▸ Task brief: Within the entries below, the lines from the one with "structure Kept where" through the one with "Nat) := none" are to be set down exactly, both ends kept.

▸ Stored data:
/-! ## Markers, Sluice, lanes and links -/

/-- One marker output (R314-R321): the next firing of its pattern, the pulse in progress, its latch, and whether the next firing
is the last one, since it falls in the cycle of the disarm. -/
structure Marker where
  armed  : Bool := false
  armAt  : Int := 0
  next   : Option Nat := none
  high   : Option Int := none
  ball   : Bool := false
  latch  : Bool := false
  lines  : Nat := 0
  tripAt : Option Nat := none
  ending : Bool := false
  last   : Bool := false
  deriving DecidableEq, Repr

/-- One trip output. -/
structure TripOut where
  latch   : Bool := false
  lines   : Nat := 0
  deriving DecidableEq, Repr

/-- A descriptor (R327). -/
structure Desc where
  addr    : Nat
  len     : Nat
  last    : Bool
  jump    : Bool
  irq     : Bool
  half    : Bool
  waitAck : Bool
  link    : Nat
  self    : Nat
  deriving DecidableEq, Repr

/-- A block of a pan handed to a Sluice channel (R267): its address, its bytes and how many of them are left, the unit and
the pan, and whether it is the last of its capture. -/
structure Handed where
  addr : Nat
  len  : Nat
  left : Nat
  unit : Nat
  pan  : Nat
  last : Bool
  deriving DecidableEq, Repr

/-- One Sluice channel. `state` is SLU_STATUS.STATE. Further: the unit that holds it, COUNT at the start and whether HALF
has been set, the address of the next descriptor, a committed list, the descriptor in progress with what is left of it and
whether it has started, the words that a partner has sent and that are not yet
written, the blocks handed over, the source bytes that the transfer itself has overwritten (R333), the last start with whether a
start request gave it, the credits of the AOCLK cycle of the last ones, and the last DISABLE (R343). -/
structure Slu where
  state   : Nat := 0
  held    : Option Nat := none
  goCount : Nat := 0
  half    : Bool := false
  list    : Nat := 0
  commit  : Option Nat := none
  desc    : Option Desc := none
  going   : Bool := false
  ended   : Bool := false
  room    : Nat := 0
  recv    : List Nat := []
  inbox   : List Handed := []
  saved   : List Host.Cell := []
  startAt : Option (Nat × Bool) := none
  credits : Nat × Nat := (0, 0)
  stopAt  : Option Nat := none
  deriving DecidableEq, Repr

/-- The Sluice engine (R339, R340), with the channel that took the last grant of each group (R334). -/
structure SluEngine where
  halted  : Bool := false
  haltAt  : Nat := 0
  turn    : List Nat := [31, 31, 31]
  deriving DecidableEq, Repr

/-- One lane (chapter 13). `state` is LNK_LANE_STATUS.STATE; `cfg` says that LNK_LANE_CFG has been written (R348, log
entry 20). Then the place of an attempt, the starts of its phase and of the attempt, and whether it began at ADAPT; signal
and lock; deskew with the slots missed; the SERVICE bit, its end at the next ALIGN, and an OFFER since the last one; SEEK;
the low measurements; adaptation; the taps and the trained values (CTLE, PRE, MAIN, POST, DFE 1-12); P1, and a P1 of the
partner; a retirement, a return or a disable under way; REJECT; the place in the queue; the instant at which the
partner's blocks began to be lost (R376); and whether a lane rail fault has queued it (R364). -/
structure Lane where
  state   : Nat := 0
  cfg     : Bool := false
  place   : Bool := false
  phaseAt : Nat := 0
  tryAt   : Nat := 0
  eyeTry  : Bool := false
  signal  : Bool := false
  lock    : Bool := false
  deskew  : Bool := false
  miss    : Nat := 0
  service : Bool := false
  leaving : Bool := false
  offered : Bool := false
  seekAt  : Nat := 0
  entered : Nat := 0
  backoff : Nat := 0
  lows    : Nat := 0
  frozen  : Bool := false
  slip    : Nat := 0
  taps    : List Int := []
  trained : List Int := []
  p1      : Bool := false
  muted   : Bool := false
  retire  : Bool := false
  returns : Bool := false
  off     : Bool := false
  reject  : Bool := false
  order   : Nat := 0
  lostAt  : Option Nat := none
  early   : Bool := false
  deriving DecidableEq, Repr

/-- One lane quad: its power state (LNK_QUAD_STATUS.PWR), its PLL, the instant its exit from P2 began, and a fault that is
not restored. -/
structure Quad where
  pwr    : Nat := 2
  pll    : Bool := false
  exitAt : Nat := 0
  failed : Bool := false
  deriving DecidableEq, Repr

/-- A kept response of a link (R387): tag, CRC and words. -/
structure Kept where
  tag   : Nat
  crc   : Nat
  words : List Nat
  deriving DecidableEq, Repr

/-- One Borgor link (chapter 14): a pending LINK_UP task and its admission; the admission of the link; the next ASEQ, and
the ASEQ of the partner with the arrival of its slot; the SERVICE and OFFER masks of both sides; the queued verdicts (the
fabric cycle of the decision and the word); the register packet in progress with its LEN; the stream selected by the partner; the responses kept; the TOTALs
granted and taken by stream, with the instant of the last CREDIT block; the blocks sent other than stream data (the words of
a packet follow its PKT block) and the stream words sent, oldest first; and the stream selected last on transmit. -/
structure Link where
  pend     : Bool := false
  up       : Bool := false
  admitted : Bool := false
  aseq     : Nat := 0
  rxAseq   : Option Nat := none
  rxAt     : Nat := 0
  tx       : Nat := 0
  rx       : Nat := 0
  offer    : Nat := 0
  partner  : Nat := 0
  verdicts : List (Nat × Nat) := []
  packet   : Option (Nat × List Nat) := none
  stream   : Option Nat := none
  kept     : List Kept := []
  given    : SMap Nat := []
  taken    : SMap Nat := []
  repeatAt : SMap Nat := []
  sent     : List Nat := []
  outData  : List (Nat × Nat) := []
  outSel   : Option Nat := none
  deriving DecidableEq, Repr

/-! ## Power, islands and the governor -/

/-- The subjects of governor tasks and costs (R92). -/
inductive Subject where
  | base
  | wake (k cls : Nat)
  | island (k : Nat)
  | chan (n : Nat)
  | wave (n : Nat)
  | ctx (n : Nat)
  | acq (n : Nat)
  | link (b : Nat)
  | lane (l : Nat)
  deriving DecidableEq, Repr

/-- A queued task and the instant of its write. -/
structure Task where
  subj : Subject
  at_  : Nat
  deriving DecidableEq, Repr

/-- A cost held by an admitted subject, in 0.1 mW, and whether it is charged to the guard slice. -/
structure Commit where
  subj  : Subject
  cost  : Nat
  guard : Bool
  deriving DecidableEq, Repr

/-- The governor (R90-R96): the queues, the costs held, the subjects that have stopped since the last tick, the tasks that a
disarm has withdrawn in the present cycle (instant, class, task), and what the ticks have read. -/
structure Gov where
  guardQ  : List Task := []
  sysQ    : List Task := []
  survQ   : List Task := []
  held    : List Commit := []
  ended   : List Task := []
  gone    : List (Nat × Nat × Task) := []
  returns : List Nat := []
  pin     : List Nat := List.replicate 16 0
  bad     : List Nat := List.replicate 24 0
  good    : List Nat := List.replicate 24 0
  valid   : List Bool := List.replicate 24 true
  temps   : List Int := List.replicate 24 0
  costs   : Bool := false
  cool    : Option Nat := none
  railBad : List Nat := List.replicate 10 0
  hourTj  : Int := 0
  hourP   : Nat := 0
  hourN   : Nat := 0
  deriving DecidableEq, Repr

/-- One island (R87). `state` is PWR_ISLAND.STATE for IS0-IS7. Then the lower state it is to enter and whether a fault of a
front-end rail forces it there (R84), the admission of a wake under way, whether its PLL has lost lock, the last instant at which one of the first three rows of R88 held, and whether
its ring oscillator has passed its limit (R433). -/
structure Island where
  state  : Nat := 3
  target : Option Nat := none
  forced : Bool := false
  wakeAt : Option Nat := none
  unlock : Bool := false
  unused : Nat := 0
  onAt   : Nat := 0
  aged   : Bool := false
  deriving DecidableEq, Repr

▸ Task response:
structure Kept where
  tag   : Nat
  crc   : Nat
  words : List Nat
  deriving DecidableEq, Repr

/-- One Borgor link (chapter 14): a pending LINK_UP task and its admission; the admission of the link; the next ASEQ, and
the ASEQ of the partner with the arrival of its slot; the SERVICE and OFFER masks of both sides; the queued verdicts (the
fabric cycle of the decision and the word); the register packet in progress with its LEN; the stream selected by the partner; the responses kept; the TOTALs
granted and taken by stream, with the instant of the last CREDIT block; the blocks sent other than stream data (the words of
a packet follow its PKT block) and the stream words sent, oldest first; and the stream selected last on transmit. -/
structure Link where
  pend     : Bool := false
  up       : Bool := false
  admitted : Bool := false
  aseq     : Nat := 0
  rxAseq   : Option Nat := none
  rxAt     : Nat := 0
  tx       : Nat := 0
  rx       : Nat := 0
  offer    : Nat := 0
  partner  : Nat := 0
  verdicts : List (Nat × Nat) := []
  packet   : Option (Nat × List Nat) := none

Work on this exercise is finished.